Your instructions — Show all lines from the data that include the word "spec".

(Collected data entries)
────────────────────────────────────────
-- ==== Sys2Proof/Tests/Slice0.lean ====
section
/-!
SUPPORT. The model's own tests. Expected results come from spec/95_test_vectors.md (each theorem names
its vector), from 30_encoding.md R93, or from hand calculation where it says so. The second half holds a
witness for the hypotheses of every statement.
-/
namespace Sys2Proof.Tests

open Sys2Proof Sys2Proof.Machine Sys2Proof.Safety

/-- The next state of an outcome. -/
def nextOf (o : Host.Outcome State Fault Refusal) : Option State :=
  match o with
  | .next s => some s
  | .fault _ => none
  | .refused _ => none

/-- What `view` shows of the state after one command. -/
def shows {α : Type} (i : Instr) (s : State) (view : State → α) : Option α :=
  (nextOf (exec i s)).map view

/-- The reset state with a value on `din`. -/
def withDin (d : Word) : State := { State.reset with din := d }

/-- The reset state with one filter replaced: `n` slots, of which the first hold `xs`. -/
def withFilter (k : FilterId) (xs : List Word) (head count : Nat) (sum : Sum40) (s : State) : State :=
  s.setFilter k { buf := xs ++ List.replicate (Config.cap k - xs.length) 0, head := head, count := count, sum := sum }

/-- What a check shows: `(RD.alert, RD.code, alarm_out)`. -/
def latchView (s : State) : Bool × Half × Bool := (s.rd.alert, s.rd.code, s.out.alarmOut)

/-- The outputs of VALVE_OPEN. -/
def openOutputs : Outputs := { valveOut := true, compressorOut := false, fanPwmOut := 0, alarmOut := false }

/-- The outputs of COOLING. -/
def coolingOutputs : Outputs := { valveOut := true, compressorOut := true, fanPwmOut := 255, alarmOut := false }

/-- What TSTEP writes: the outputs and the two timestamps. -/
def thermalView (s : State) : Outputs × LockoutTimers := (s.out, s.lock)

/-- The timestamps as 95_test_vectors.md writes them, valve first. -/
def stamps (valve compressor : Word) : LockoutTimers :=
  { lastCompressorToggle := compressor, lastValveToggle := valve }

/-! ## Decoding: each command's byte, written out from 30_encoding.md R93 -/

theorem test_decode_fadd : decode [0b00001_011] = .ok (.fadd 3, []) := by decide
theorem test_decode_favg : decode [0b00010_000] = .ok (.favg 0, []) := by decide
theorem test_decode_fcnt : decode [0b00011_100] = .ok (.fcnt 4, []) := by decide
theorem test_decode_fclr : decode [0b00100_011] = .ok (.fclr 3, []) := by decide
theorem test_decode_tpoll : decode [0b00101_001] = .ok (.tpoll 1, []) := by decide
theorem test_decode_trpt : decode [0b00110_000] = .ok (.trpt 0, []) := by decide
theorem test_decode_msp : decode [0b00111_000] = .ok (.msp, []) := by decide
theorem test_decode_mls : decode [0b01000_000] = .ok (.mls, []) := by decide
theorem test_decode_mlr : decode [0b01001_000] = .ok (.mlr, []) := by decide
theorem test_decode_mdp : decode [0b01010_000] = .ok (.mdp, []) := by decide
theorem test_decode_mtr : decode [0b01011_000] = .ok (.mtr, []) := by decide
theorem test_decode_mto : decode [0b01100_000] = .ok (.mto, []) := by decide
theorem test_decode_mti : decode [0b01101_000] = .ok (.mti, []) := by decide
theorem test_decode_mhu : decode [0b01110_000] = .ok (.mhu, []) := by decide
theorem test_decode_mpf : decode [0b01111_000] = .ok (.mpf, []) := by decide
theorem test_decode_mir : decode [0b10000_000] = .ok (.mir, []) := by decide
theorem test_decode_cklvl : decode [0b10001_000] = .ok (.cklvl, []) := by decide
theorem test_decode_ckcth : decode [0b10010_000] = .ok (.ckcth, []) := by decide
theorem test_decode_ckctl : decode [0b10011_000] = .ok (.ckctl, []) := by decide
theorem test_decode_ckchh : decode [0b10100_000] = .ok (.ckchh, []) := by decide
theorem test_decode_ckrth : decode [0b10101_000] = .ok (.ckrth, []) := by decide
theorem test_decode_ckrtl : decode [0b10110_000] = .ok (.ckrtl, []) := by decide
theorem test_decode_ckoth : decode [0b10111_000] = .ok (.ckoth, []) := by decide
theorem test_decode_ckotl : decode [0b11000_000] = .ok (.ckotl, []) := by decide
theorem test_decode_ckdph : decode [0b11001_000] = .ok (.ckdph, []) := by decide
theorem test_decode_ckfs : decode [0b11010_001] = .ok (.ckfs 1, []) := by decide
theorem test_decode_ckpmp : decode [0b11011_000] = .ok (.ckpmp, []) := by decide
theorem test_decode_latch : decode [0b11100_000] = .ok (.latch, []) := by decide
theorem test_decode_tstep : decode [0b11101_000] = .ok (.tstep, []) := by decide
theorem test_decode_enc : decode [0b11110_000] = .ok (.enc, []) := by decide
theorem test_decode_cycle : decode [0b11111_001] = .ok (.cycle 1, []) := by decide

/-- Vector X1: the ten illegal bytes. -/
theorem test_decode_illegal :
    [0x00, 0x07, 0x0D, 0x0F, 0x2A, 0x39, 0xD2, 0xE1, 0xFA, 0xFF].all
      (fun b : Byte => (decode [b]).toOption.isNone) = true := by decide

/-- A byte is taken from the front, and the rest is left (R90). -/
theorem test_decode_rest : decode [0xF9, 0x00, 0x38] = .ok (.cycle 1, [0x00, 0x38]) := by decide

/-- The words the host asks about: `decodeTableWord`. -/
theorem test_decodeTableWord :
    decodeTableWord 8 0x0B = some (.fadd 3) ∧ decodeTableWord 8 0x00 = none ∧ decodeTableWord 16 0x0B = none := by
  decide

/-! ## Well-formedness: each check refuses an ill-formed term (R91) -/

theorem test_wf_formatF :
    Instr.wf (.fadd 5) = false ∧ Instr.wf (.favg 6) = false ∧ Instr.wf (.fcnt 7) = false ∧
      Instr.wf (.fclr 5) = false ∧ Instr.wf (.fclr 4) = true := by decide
────────────────────────────────────────
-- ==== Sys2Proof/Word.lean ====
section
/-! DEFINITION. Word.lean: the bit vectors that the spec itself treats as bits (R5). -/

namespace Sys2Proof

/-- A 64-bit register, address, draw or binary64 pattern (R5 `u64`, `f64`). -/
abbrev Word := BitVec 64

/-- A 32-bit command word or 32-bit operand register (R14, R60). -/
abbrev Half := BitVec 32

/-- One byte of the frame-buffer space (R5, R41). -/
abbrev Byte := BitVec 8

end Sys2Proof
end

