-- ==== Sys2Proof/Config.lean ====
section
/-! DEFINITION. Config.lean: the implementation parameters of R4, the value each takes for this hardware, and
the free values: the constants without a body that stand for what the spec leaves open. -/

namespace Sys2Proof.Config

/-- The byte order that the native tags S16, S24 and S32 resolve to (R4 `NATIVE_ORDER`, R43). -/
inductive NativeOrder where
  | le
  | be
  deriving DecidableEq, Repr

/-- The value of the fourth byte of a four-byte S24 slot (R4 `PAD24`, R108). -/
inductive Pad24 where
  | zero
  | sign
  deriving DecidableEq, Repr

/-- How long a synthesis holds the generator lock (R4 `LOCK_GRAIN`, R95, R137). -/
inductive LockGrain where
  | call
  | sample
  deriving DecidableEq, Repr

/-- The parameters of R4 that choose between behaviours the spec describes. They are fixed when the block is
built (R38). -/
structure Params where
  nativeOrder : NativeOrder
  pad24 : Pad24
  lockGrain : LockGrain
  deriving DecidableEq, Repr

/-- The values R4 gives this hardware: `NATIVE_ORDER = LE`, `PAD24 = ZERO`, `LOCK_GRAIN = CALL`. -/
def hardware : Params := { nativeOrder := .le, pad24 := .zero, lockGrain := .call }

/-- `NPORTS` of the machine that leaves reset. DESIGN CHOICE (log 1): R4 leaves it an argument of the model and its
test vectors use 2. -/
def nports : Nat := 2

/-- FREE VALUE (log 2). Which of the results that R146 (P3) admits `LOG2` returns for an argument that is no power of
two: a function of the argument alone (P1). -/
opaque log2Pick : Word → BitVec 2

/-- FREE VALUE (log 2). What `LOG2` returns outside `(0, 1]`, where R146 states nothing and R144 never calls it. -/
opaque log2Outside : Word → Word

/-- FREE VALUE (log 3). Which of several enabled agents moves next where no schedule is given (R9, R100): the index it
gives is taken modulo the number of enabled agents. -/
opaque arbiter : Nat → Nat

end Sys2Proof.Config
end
────────────────────────────────────────
Solution to this problem —
SUPPORT. The model's own tests. Expected results come from spec/95_test_vectors.md (each theorem names
/-! DEFINITION. Word.lean: the bit vectors that the spec itself treats as bits (R5). -/
the free values: the constants without a body that stand for what the spec leaves open. -/
/-- The parameters of R4 that choose between behaviours the spec describes. They are fixed when the block is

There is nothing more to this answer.